What is expected — Only these lines of the data below are wanted: the one with "structure SeqList where", the one with "ropePairing : Nat", and any lines between them, each repeated exactly.

------------------------------------

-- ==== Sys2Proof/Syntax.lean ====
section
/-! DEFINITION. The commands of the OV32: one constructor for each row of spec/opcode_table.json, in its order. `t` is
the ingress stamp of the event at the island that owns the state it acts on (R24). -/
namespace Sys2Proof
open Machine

------------------------------------

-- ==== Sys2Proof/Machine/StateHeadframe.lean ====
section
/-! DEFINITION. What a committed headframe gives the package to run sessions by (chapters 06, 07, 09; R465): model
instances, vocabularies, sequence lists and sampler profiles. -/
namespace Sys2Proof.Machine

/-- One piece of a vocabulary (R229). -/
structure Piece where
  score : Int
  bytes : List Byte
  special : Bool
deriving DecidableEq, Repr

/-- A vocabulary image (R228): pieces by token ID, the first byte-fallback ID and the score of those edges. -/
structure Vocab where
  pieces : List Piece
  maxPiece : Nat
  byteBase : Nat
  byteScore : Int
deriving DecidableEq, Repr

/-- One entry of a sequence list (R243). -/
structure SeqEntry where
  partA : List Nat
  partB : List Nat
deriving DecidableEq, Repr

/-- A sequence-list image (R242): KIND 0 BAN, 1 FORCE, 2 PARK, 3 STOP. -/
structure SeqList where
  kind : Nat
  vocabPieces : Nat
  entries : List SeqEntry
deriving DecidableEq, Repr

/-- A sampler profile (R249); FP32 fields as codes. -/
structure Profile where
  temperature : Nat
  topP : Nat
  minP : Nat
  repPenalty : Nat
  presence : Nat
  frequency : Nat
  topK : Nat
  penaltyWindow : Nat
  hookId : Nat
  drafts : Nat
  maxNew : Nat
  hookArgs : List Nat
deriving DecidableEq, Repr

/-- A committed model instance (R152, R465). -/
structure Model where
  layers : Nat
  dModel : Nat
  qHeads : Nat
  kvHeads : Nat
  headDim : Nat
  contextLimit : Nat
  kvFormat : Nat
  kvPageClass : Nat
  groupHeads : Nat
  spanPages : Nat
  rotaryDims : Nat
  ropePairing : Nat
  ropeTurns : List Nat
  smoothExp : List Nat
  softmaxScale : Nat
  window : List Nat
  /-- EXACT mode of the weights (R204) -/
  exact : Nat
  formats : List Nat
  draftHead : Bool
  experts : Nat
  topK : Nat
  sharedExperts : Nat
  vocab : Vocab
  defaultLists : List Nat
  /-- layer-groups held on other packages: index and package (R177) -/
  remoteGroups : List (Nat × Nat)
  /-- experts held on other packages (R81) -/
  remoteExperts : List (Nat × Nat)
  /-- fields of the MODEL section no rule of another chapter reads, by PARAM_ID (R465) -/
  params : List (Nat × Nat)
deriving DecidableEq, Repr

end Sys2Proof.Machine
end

------------------------------------

Written response —
structure SeqList where
  kind : Nat
  vocabPieces : Nat
  entries : List SeqEntry
deriving DecidableEq, Repr

/-- A sampler profile (R249); FP32 fields as codes. -/
structure Profile where
  temperature : Nat
  topP : Nat
  minP : Nat
  repPenalty : Nat
  presence : Nat
  frequency : Nat
  topK : Nat
  penaltyWindow : Nat
  hookId : Nat
  drafts : Nat
  maxNew : Nat
  hookArgs : List Nat
deriving DecidableEq, Repr

/-- A committed model instance (R152, R465). -/
structure Model where
  layers : Nat
  dModel : Nat
  qHeads : Nat
  kvHeads : Nat
  headDim : Nat
  contextLimit : Nat
  kvFormat : Nat
  kvPageClass : Nat
  groupHeads : Nat
  spanPages : Nat
  rotaryDims : Nat
  ropePairing : Nat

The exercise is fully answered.